▶ **Task instructions**: Return exactly those lines of the material below that fall between the line holding "move at it." and the line holding "(∀ (s : State) (w", inclusive.
- - -
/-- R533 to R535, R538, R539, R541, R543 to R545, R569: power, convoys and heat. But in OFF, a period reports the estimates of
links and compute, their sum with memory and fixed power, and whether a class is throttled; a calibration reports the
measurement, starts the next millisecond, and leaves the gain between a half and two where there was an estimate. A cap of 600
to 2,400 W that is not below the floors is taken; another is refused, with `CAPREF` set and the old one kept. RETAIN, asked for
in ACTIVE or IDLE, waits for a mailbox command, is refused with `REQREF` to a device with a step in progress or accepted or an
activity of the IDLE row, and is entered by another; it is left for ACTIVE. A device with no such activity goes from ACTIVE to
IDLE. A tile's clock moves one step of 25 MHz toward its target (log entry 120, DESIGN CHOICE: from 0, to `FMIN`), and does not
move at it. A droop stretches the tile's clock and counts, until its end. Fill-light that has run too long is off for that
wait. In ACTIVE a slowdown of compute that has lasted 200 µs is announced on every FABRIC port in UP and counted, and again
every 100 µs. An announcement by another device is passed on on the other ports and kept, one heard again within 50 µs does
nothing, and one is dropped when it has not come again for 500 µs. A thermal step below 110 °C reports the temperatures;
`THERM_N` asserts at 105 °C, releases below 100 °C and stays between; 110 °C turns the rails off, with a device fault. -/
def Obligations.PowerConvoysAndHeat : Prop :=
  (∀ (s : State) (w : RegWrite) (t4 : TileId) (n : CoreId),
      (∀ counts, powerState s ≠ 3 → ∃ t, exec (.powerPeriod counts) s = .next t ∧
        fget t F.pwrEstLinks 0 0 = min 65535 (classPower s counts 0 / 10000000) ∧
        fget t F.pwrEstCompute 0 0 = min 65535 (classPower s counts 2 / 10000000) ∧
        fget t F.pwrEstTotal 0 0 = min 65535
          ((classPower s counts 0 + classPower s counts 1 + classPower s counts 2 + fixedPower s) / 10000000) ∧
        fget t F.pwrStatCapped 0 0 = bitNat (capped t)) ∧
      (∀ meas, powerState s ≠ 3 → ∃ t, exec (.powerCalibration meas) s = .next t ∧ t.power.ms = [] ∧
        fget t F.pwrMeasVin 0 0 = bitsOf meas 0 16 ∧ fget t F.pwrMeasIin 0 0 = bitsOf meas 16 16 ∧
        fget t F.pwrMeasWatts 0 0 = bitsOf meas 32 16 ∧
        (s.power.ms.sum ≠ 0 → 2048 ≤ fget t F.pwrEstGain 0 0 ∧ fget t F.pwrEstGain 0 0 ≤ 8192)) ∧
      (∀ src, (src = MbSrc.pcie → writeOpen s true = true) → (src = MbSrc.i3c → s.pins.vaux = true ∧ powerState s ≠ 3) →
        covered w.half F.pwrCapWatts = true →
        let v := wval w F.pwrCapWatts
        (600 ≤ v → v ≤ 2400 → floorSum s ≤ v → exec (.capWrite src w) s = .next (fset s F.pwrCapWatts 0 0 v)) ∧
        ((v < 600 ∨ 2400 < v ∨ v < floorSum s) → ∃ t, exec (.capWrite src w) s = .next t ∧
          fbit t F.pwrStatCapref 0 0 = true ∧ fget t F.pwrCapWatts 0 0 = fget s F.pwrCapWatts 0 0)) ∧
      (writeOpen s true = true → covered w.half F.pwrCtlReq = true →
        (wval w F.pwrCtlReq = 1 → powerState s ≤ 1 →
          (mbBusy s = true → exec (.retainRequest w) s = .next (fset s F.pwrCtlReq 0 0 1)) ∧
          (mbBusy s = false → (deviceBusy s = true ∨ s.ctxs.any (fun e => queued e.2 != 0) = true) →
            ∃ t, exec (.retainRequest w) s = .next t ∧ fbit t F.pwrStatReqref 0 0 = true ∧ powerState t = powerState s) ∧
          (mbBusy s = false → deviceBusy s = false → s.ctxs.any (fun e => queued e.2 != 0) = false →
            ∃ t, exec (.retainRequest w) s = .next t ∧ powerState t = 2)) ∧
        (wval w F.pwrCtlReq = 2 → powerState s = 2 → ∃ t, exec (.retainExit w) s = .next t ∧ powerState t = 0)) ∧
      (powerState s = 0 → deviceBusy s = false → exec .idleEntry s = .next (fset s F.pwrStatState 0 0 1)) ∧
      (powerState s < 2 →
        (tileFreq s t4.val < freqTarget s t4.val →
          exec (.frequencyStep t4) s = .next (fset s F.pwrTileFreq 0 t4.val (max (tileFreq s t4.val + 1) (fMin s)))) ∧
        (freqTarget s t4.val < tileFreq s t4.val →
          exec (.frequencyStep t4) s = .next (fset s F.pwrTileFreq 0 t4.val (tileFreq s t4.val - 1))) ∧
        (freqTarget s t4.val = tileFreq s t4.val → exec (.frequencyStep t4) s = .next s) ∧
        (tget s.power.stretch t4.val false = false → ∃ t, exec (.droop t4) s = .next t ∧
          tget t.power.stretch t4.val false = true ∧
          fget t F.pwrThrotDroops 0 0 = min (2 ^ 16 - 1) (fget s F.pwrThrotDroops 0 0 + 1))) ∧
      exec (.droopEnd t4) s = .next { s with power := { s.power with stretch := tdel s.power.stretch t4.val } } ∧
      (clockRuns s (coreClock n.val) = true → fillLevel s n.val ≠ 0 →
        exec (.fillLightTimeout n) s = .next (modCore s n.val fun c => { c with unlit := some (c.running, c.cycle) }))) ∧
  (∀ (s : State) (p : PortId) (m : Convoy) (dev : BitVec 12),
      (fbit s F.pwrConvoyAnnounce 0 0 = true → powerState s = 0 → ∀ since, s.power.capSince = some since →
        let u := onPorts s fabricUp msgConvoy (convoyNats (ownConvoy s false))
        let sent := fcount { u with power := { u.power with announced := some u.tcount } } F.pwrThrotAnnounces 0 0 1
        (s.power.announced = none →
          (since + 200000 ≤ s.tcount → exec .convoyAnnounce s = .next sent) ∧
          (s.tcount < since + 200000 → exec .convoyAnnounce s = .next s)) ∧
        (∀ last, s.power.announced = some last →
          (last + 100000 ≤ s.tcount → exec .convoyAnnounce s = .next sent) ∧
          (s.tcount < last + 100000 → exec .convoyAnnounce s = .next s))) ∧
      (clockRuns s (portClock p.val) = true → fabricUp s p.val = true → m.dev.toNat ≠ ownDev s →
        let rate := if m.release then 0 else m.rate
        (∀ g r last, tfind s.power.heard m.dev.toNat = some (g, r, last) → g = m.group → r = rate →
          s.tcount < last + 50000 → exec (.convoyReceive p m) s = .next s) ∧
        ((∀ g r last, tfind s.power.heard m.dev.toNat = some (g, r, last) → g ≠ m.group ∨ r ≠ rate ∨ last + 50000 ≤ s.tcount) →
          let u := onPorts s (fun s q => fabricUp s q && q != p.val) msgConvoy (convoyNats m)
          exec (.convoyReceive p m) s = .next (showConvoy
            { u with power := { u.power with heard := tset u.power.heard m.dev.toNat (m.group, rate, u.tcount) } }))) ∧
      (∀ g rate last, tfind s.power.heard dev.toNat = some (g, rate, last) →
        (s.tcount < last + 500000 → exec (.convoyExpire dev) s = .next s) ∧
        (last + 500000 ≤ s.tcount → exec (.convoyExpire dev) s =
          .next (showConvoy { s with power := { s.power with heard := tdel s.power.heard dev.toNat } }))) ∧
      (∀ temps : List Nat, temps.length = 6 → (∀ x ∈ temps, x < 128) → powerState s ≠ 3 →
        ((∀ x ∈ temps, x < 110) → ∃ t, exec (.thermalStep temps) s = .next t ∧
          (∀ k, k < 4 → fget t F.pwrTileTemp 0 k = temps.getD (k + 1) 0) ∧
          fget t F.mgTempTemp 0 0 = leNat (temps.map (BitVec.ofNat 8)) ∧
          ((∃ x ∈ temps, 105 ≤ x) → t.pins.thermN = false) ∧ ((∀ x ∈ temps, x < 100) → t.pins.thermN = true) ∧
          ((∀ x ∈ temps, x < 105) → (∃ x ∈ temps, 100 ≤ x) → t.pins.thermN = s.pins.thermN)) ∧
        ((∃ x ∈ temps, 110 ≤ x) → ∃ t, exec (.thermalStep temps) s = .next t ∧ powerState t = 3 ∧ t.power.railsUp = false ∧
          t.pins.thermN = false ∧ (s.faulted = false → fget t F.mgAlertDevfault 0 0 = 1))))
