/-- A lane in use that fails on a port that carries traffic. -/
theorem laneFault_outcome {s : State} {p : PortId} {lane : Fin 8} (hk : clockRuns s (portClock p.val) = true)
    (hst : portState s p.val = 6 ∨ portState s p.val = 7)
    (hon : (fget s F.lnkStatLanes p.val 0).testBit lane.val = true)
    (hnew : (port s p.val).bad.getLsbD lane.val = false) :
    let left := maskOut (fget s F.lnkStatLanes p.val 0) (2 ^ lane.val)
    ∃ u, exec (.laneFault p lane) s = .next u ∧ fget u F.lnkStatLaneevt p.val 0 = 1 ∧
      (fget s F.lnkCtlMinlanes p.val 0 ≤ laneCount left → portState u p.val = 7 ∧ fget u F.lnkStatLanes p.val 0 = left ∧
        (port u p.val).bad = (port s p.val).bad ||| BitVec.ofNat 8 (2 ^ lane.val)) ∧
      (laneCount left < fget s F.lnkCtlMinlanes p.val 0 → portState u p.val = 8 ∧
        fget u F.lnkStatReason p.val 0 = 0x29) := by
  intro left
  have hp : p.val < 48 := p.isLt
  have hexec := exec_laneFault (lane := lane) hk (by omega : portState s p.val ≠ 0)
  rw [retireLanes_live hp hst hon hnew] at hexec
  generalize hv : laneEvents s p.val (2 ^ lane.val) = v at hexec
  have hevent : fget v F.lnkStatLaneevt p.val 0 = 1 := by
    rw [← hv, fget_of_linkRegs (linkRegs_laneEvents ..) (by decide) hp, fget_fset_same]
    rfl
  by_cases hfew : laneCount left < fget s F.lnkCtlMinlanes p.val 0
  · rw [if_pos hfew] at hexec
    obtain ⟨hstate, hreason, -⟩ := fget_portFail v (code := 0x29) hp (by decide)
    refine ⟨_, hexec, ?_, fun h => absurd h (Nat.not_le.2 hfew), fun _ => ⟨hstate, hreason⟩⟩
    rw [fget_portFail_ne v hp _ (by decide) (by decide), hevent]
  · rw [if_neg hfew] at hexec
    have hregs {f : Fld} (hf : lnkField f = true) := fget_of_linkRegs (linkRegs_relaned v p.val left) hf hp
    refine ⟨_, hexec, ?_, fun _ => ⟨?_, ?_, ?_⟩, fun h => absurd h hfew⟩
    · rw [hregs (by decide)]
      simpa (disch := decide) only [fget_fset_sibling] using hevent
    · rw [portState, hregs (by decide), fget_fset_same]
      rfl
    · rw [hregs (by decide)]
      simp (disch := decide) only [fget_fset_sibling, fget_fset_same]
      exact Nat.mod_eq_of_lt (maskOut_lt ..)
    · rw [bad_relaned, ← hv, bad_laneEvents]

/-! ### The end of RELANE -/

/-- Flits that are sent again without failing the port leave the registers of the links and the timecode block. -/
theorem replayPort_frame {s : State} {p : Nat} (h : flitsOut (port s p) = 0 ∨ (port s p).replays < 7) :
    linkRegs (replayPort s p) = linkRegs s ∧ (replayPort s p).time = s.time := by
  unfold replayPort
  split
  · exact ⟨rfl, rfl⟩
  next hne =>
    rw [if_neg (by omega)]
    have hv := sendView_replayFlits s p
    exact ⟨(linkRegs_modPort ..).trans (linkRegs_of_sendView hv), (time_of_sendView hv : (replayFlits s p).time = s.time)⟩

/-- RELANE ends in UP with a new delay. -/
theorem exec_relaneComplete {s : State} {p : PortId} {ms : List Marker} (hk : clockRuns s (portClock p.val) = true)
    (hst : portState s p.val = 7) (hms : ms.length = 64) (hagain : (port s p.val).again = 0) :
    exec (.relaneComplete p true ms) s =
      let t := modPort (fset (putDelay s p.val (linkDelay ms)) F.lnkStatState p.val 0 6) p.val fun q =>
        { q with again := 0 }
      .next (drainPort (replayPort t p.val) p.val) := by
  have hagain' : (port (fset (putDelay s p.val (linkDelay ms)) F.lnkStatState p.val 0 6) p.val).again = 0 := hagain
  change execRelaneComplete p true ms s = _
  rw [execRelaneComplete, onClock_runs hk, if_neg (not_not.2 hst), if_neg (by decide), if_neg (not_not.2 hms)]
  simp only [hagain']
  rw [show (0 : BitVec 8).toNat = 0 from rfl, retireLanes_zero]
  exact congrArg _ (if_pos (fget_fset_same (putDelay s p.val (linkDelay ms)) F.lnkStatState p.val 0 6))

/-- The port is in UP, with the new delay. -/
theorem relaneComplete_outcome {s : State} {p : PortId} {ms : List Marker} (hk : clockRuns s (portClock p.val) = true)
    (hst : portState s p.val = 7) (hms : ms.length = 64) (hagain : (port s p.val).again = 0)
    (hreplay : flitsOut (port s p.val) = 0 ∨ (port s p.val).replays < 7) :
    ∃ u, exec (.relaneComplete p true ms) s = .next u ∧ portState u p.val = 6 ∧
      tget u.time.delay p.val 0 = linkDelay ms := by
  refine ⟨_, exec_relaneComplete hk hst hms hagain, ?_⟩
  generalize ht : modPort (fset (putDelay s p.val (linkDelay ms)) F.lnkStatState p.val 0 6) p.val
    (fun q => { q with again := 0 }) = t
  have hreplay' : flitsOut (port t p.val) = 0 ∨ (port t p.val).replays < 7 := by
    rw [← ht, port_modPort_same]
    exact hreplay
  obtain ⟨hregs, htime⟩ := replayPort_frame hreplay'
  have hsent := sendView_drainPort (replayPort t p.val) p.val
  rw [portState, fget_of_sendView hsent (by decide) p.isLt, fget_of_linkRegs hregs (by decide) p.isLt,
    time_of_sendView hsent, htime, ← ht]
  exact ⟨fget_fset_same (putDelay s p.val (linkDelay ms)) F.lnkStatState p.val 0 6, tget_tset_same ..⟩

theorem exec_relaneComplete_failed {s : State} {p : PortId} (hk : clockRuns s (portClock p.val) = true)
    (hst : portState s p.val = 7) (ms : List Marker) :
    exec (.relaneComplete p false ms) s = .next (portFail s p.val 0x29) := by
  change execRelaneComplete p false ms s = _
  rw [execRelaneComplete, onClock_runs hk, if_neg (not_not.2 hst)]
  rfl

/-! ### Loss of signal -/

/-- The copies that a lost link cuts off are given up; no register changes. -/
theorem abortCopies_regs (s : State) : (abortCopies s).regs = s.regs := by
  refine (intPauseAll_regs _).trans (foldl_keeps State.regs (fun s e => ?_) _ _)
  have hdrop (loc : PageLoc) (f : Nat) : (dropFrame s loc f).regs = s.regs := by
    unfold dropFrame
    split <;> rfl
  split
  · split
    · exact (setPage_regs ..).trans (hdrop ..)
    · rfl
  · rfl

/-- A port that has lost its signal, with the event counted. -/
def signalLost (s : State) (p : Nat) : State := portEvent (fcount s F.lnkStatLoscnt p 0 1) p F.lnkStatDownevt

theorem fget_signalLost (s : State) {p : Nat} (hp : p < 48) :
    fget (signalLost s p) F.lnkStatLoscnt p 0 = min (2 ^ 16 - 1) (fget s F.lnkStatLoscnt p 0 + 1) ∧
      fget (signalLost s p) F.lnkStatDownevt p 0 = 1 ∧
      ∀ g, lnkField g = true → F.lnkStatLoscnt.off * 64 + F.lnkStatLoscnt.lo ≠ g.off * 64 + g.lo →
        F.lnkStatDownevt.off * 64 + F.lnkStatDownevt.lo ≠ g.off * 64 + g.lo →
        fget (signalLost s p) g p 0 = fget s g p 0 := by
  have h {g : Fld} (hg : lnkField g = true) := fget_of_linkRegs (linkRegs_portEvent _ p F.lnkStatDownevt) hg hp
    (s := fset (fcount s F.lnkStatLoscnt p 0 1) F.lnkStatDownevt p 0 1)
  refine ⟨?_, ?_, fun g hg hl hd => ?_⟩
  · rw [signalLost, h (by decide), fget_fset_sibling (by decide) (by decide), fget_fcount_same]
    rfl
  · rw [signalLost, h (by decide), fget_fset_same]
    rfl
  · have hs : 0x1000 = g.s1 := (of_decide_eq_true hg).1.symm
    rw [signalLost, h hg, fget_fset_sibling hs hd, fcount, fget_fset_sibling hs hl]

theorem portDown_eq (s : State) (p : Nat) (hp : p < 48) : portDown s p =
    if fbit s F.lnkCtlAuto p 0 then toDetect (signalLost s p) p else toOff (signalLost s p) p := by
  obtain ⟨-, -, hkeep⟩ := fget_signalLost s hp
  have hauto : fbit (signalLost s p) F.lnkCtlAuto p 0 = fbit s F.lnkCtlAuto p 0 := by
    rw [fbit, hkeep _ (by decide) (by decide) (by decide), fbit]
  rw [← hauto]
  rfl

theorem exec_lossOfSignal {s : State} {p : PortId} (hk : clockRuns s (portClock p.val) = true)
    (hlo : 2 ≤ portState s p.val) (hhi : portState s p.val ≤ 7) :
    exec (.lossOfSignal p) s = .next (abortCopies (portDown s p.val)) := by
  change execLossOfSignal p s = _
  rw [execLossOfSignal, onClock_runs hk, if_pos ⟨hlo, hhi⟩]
- - -
▶ **Task answer**:
move at it. A droop stretches the tile's clock and counts, until its end. Fill-light that has run too long is off for that
wait. In ACTIVE a slowdown of compute that has lasted 200 µs is announced on every FABRIC port in UP and counted, and again
every 100 µs. An announcement by another device is passed on on the other ports and kept, one heard again within 50 µs does
nothing, and one is dropped when it has not come again for 500 µs. A thermal step below 110 °C reports the temperatures;
`THERM_N` asserts at 105 °C, releases below 100 °C and stays between; 110 °C turns the rails off, with a device fault. -/
def Obligations.PowerConvoysAndHeat : Prop :=
  (∀ (s : State) (w : RegWrite) (t4 : TileId) (n : CoreId),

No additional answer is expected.